Starting at the line below holding "State.reset.panel.frm = none" and stopping at the line holding "operands, every other code is reserved. -/", print every line exactly, both ends included, and leave the rest out.

= = = = = = =

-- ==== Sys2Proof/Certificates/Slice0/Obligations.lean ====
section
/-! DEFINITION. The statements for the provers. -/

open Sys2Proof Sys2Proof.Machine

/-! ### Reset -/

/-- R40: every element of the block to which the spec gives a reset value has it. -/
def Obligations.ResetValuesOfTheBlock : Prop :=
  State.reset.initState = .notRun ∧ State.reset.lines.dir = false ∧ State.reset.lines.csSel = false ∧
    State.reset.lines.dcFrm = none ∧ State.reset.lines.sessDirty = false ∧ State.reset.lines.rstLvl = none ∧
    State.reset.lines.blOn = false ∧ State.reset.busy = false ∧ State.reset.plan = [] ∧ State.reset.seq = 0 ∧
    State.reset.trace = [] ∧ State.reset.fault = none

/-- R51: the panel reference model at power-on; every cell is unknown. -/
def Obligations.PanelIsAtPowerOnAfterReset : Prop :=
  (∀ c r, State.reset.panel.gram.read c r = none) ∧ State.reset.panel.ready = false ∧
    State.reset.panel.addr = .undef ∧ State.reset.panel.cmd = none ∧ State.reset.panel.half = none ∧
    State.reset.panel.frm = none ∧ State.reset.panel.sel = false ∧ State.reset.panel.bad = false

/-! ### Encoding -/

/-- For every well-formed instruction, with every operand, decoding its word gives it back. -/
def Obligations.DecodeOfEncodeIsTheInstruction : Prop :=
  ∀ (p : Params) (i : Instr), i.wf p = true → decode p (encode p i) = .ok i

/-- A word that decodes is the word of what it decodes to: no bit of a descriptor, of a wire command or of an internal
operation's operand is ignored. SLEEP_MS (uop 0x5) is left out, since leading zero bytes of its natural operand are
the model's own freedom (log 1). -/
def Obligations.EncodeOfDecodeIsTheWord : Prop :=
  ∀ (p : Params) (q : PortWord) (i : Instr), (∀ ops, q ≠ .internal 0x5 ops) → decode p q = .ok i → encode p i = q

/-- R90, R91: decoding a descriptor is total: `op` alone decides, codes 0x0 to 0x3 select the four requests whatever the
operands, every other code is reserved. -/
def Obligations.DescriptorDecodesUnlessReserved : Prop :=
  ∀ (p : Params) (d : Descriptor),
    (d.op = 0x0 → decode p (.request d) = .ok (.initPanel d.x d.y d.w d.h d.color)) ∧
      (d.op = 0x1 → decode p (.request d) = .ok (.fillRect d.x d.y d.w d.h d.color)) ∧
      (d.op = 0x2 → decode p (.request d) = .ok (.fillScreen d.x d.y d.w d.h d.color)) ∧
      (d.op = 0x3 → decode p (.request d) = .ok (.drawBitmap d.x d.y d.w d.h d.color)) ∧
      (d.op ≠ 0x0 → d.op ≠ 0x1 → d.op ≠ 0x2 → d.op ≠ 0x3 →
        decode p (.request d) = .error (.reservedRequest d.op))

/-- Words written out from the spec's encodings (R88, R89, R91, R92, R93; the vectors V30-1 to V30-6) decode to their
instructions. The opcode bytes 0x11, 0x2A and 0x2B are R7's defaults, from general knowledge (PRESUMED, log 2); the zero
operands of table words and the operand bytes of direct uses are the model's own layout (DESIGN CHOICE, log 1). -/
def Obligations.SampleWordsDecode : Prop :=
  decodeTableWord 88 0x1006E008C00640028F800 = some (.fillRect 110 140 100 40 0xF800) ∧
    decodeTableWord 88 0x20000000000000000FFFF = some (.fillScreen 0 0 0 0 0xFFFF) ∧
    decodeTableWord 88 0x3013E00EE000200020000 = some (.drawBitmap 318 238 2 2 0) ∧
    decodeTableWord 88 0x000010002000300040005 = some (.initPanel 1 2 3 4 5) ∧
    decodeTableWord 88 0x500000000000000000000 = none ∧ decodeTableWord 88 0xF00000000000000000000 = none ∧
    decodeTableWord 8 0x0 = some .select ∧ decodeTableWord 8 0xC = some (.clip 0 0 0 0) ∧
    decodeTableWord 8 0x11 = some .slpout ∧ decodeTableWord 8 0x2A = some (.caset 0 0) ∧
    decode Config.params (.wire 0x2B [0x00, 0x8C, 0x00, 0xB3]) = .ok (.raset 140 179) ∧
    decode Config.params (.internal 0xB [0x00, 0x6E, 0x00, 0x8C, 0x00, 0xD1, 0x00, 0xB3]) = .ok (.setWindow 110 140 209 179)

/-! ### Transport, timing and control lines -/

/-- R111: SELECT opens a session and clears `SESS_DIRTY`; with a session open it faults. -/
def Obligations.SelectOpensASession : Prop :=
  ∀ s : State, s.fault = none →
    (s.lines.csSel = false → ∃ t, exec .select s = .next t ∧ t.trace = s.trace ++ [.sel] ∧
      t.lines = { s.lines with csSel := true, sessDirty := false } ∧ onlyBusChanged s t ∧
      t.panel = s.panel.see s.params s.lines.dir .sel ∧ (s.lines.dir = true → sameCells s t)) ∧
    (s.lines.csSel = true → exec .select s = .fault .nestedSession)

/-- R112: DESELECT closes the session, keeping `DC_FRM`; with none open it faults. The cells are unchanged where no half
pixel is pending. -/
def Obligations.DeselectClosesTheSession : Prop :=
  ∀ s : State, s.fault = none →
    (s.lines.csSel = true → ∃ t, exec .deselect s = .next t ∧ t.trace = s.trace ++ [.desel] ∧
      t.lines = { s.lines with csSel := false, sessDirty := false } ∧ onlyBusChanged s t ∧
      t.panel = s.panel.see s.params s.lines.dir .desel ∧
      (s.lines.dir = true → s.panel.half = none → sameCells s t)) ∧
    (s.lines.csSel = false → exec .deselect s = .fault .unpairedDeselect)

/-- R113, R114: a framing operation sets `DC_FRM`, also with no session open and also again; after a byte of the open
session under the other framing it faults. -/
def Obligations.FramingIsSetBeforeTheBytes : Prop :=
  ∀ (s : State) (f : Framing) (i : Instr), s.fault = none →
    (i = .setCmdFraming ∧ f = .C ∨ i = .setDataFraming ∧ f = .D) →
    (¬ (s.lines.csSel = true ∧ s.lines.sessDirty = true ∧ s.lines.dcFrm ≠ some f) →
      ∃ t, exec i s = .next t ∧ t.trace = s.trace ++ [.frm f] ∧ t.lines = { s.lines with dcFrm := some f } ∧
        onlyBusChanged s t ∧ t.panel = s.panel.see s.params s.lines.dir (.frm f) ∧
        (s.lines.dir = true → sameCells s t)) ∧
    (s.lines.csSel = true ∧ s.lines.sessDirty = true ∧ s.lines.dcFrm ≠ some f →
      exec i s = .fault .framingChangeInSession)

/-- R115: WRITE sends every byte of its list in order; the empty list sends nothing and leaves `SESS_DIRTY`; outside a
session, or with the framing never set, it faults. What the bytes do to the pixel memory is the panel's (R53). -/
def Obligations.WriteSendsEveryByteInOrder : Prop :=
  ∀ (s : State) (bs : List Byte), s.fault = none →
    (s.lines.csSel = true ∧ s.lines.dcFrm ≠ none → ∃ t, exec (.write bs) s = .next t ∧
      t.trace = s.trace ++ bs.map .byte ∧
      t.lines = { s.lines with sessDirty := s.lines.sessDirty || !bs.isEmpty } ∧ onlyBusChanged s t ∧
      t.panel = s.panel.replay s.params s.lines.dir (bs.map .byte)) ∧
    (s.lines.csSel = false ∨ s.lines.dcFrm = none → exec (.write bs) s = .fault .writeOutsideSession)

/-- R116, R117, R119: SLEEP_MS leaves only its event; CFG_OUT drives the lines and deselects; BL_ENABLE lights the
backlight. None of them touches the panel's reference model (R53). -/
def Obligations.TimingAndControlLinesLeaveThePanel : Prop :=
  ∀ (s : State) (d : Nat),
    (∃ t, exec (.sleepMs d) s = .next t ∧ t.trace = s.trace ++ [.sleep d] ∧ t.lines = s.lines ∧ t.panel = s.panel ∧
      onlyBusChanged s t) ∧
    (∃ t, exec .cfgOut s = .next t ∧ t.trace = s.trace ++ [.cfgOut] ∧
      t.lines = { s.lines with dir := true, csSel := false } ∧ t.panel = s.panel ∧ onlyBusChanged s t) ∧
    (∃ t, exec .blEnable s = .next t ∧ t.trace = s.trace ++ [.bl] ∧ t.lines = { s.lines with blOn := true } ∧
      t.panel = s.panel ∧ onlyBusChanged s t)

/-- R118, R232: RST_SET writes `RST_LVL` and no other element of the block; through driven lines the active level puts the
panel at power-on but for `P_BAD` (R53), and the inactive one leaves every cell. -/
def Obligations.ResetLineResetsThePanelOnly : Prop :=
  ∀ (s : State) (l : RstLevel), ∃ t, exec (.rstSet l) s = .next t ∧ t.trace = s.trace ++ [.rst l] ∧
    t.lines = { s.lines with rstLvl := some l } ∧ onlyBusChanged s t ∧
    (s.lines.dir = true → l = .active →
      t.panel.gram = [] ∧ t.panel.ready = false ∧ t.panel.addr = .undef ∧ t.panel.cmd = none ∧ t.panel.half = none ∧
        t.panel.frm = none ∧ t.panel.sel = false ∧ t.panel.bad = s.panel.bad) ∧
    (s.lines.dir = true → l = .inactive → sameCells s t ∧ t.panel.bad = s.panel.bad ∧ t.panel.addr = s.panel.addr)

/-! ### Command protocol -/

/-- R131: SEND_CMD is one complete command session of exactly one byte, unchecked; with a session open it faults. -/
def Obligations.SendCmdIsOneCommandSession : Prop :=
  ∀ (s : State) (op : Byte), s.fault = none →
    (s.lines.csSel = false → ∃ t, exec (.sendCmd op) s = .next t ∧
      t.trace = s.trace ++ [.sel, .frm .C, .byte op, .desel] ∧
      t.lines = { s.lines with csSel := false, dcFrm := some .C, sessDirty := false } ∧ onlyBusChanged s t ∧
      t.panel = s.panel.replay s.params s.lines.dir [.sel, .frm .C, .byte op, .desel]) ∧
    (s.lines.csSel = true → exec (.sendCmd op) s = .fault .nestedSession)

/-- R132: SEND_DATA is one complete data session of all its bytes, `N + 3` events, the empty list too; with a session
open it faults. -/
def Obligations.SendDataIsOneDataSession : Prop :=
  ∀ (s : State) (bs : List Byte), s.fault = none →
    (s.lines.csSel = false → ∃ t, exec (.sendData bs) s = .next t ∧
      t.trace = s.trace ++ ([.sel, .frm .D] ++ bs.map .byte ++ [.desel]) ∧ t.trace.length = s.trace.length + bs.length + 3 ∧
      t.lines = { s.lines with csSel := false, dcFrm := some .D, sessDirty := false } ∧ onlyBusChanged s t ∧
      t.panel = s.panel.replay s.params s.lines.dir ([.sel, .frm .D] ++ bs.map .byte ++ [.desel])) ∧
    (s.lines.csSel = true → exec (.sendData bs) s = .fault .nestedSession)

= = = = = = =

> **RESULT OF THIS EXERCISE**
    State.reset.panel.frm = none ∧ State.reset.panel.sel = false ∧ State.reset.panel.bad = false

/-! ### Encoding -/

/-- For every well-formed instruction, with every operand, decoding its word gives it back. -/
def Obligations.DecodeOfEncodeIsTheInstruction : Prop :=
  ∀ (p : Params) (i : Instr), i.wf p = true → decode p (encode p i) = .ok i

/-- A word that decodes is the word of what it decodes to: no bit of a descriptor, of a wire command or of an internal
operation's operand is ignored. SLEEP_MS (uop 0x5) is left out, since leading zero bytes of its natural operand are
the model's own freedom (log 1). -/
def Obligations.EncodeOfDecodeIsTheWord : Prop :=
  ∀ (p : Params) (q : PortWord) (i : Instr), (∀ ops, q ≠ .internal 0x5 ops) → decode p q = .ok i → encode p i = q

/-- R90, R91: decoding a descriptor is total: `op` alone decides, codes 0x0 to 0x3 select the four requests whatever the
operands, every other code is reserved. -/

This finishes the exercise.